Musician: Steve Forbert

Label: Blue Corn Music


Perhaps no group of musicians has a harder time getting the word out about their work than independent singer/songwriters. They sing, they write songs, they play instruments—but how are they defined? Country, folk, folk/rock, Adult Contemporary, Americana, roots? All the above, some of the above, none of the above? Is it easier to compare/contrast such artists with better known practitioners like Warren Zevon, Leonard Cohen, Paul Simon, or Bruce Springsteen? All the folks who are, I think it was John Wesley Harding, humorously described as “Dylan’s dumbass younger brothers.”

Such is the case for Steve Forbert whose Romeo’s Tune was a Number 11 Billboard hit in 1980. Right out of the box, the Dylan comparisons came flying. Forbert later said, “You can't pay any attention to that. It was just a cliche back then, and it's nothing I take seriously. I'm off the hook — I don't have to be smarter than everybody else and know all the answers like Bob Dylan."

True enough. Now with 14 albums under his belt, the most consistent term used to describe Forbert’s work is “under-appreciated.” Over With You isn’t likely to be an album to change all that, but it is worthy of appreciation for listeners who like gentle story songs. 

According to his video about the album at YouTube, Over With You came about when Grammy Award-winning producer Chris Goldsmith told Forbert that Ben Harper had five days of unused studio time open and that Forbert was free to use the hours. While some reviewers have said the result was a “song cycle,” in fact Forbert sent Goldsmith 15 of his most current compositions, Goldsmith chose 10, and the producer quickly assembled a handful of players to record the tracks. Forbert admitted he knew no one else involved in the sessions but feels the results were spot on.

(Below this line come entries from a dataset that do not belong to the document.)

/-- Settles O28: each step keeps the invariant, the parameters and with them the window, and the byte
outside it (`run_preserves`). -/
theorem onlyTheDataWindowEverChanges : Obligations.OnlyTheDataWindowEverChanges := by
  unfold Obligations.OnlyTheDataWindowEverChanges
  intro n s t hinv hrun a ha
  have kept : t.Inv ∧ t.cfg = s.cfg ∧ t.mem.read a = s.mem.read a := by
    refine run_preserves (P := fun u => u.Inv ∧ u.cfg = s.cfg ∧ u.mem.read a = s.mem.read a)
      ?step ⟨hinv, rfl, rfl⟩ hrun
    rintro u v ⟨huinv, hucfg, hua⟩ hstep
    exact ⟨step_keeps_inv huinv hstep, (step_keeps_cfg hstep).trans hucfg,
      (step_keeps_outside_window huinv hstep (hucfg ▸ ha)).trans hua⟩
  exact kept.2.2

/-! ## Reset -/

/-- Settles O47: the image fails the precondition of reset. -/
theorem resetRefusesAnImageThatDoesNotFit : Obligations.ResetRefusesAnImageThatDoesNotFit := by
  unfold Obligations.ResetRefusesAnImageThatDoesNotFit
  intro c image stops hlong
  refine Option.eq_none_iff_forall_ne_some.2 fun s hs => ?_
  obtain ⟨⟨-, hfits⟩, -⟩ := (resetWith_eq_some_iff ..).1 hs
  exact absurd hfits (not_le.2 hlong)

/-- Settles O48: the registers by `initial_reg`; the default parameters meet R7's constraints. -/
theorem defaultResetValues : Obligations.DefaultResetValues := by
  unfold Obligations.DefaultResetValues
  refine ⟨initial_reg Params.default [] [] 29, fun r hr => ?others, rfl, fun _ => rfl, rfl, ?reset⟩
  case others => exact (initial_reg Params.default [] [] r).trans (if_neg hr)
  case reset => exact (resetWith_eq_some_iff ..).2 ⟨by decide, rfl⟩

/-- The initial state of legal parameters and a fitting image meets the invariant. -/
theorem inv_initial {c : Params} {image : List Word} (hc : c.wf) (hfits : c.imageFits image)
    (stops : List Bool) : (State.initial c image stops).Inv := by
  refine ⟨hc, Memory.wf_loadImage Memory.wf_nil _ _, Memory.within_loadImage _ nofun ⟨le_rfl, ?_⟩⟩
  change c.base + 4 * image.length ≤ c.base + 4 * (c.ni + c.nd)
  omega

/-- Settles O50: `inv_initial`, and a running core has no fault record. -/
theorem resetMeetsTheInvariants : Obligations.ResetMeetsTheInvariants := by
  unfold Obligations.ResetMeetsTheInvariants
  intro c image stops s hs
  obtain ⟨⟨hc, hfits⟩, rfl⟩ := (resetWith_eq_some_iff ..).1 hs
  exact ⟨inv_initial hc hfits stops, faultRecordTrue_of_noFault nofun⟩

/-- The first fetch after reset gives the word at `BASE`, the image's first (R253). -/
theorem initial_fetch {c : Params} (hc : c.wf) (image : List Word) (stops : List Bool) :
    (State.initial c image stops).fetch = some (image.getD 0 0) := by
  have hpc := initial_pc_toNat hc image stops
  have hword := Memory.readWord_loadImage Memory.wf_nil c.base image 0
  obtain ⟨h4, hni, -, -⟩ := hc
  rw [Memory.readWord_nil] at hword
  refine (fetch_eq_some_iff _ _).2 ⟨(fetchOK_iff _ _).2 ?_, ?_⟩
  · rw [hpc]
    refine ⟨h4, le_rfl, ?_⟩
    change c.base < c.base + 4 * (c.ni + c.nd)
    omega
  · rw [State.memWord, hpc]
    exact hword.symm

/-- A result that its destination already holds moves only the pc. -/
theorem onlyMovesPc_of_computesInto {s t : State} {d : RegIdx} {v : Word}
    (h : ComputesInto s t d v) (hv : v = s.reg d) : OnlyMovesPc s t (s.pc + 4) := by
  obtain ⟨⟨hd, hothers⟩, hpc, hmem, hcontrol⟩ := h
  refine ⟨hpc, fun r => ?_, hmem, hcontrol⟩
  by_cases hr : r = d
  · rw [hr, hd, hv]
  · exact hothers r hr

/-- The zero word is `sll $0, $0, 0` (R94), which shifts register 0 by nothing into itself. -/
theorem step_zeroWord {s : State} (hrun : s.run = .running) (hstop : s.stopAsserted = false)
    (hfetch : s.fetch = some 0) :
    ∃ t, step s = .next t ∧ OnlyMovesPc s.sampled t (s.pc + 4) := by
  have hdec : decodeInstr 0 s.pc = .ok (.sll 0 0 0 0) := decodeInstr_encode (.sll 0 0 0 0) s.pc
  have hshift : shiftLeft (s.sampled.reg 0) 0 = s.sampled.reg 0 := BitVec.shiftLeft_zero _
  have hresult := commitResult_computesInto s.sampled 0 (shiftLeft (s.sampled.reg 0) 0)
  exact ⟨_, step_eq_exec hrun hstop hfetch hdec, onlyMovesPc_of_computesInto hresult hshift⟩

/-- Settles O49: the first fetch by `initial_fetch`, the zero word by `step_zeroWord`. -/
theorem executionBeginsWithTheImage : Obligations.ExecutionBeginsWithTheImage := by
  unfold Obligations.ExecutionBeginsWithTheImage
  intro c image stops s hs
  obtain ⟨⟨hc, -⟩, rfl⟩ := (resetWith_eq_some_iff ..).1 hs
  have hfetch := initial_fetch hc image stops
  exact ⟨hfetch, fun hstop hzero => step_zeroWord rfl hstop (hzero ▸ hfetch)⟩

end Sys2Proof.Machine
end
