-- ==== Sys2Proof/Machine/Step.lean ====
section
/-! DEFINITION. One step: the host's next transaction. With none to come the engine is idle and keeps its state (spec/60_exceptions.md
R226 H6; log 1). -/

namespace Sys2Proof.Machine

/-- One step of the machine (spec/00_scope.md R12, spec/10_state.md R20, R33): the order of commands is the order of the host's writes to CMD. -/
def step (s : State) : Host.Outcome State Fault Refusal :=
  match s.host with
  | [] => .next s
  | a :: rest => hostAccess a { s with host := rest }

/-- The state whose next step runs the command word `w`: the host's next transaction is the CMD write, and the engine is idle
(log 1). Nothing else changes. -/
def State.withFetchWord (s : State) (nbits w : Nat) : State :=
  { s with host := commandAccess nbits w :: s.host, status := statusIdle s.status }

end Sys2Proof.Machine
end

It turned out most of the songs were relationship-oriented and “slowed down,” in Forbert’s words, to avoid a “poppy” feel. Considering the time constraints, Goldsmith should be credited for nailing down a barebones, stripped down tone for Over With You, especially the mic placement which adds a rough echo to Forbert’s voice. Admittadly, the instrumentation is so minimal, many songs sound like well-mixed demos. Forbert indeed focuses on relationships between men and women, especially break-ups and their aftermaths in songs like “All I Asked Of You,” “In Love With You,” and the title song.

Not all the offerings are slow cooking ballads, as in “All I Need To Do” with its simple keyboard hook. Likewise, “That'd Be Alright” is driven by simple upbeat percussion. The harp on “Baby, I Know” probably will encourage some listeners to think Springsteen and Dylan, and with good reason. On the other hand, the rich imagery of “Don't Look Down, Pollyanna” is about as original and contemporary as a lyric can get, about a woman who’s on the ledge as she lost her home to heavy mortgage payments.

Over With You is a listenable set of 10 songs that aren’t going to set the world on fire, although I suspect alert performers out there might find new tunes for their catalogues. It will most likely appeal to mature listeners looking for, ah, folk, folk/rock, Adult Contemporary . . . music you’ll probably want to play more than once. Not all Dylan’s younger brothers are dumbass, by miles.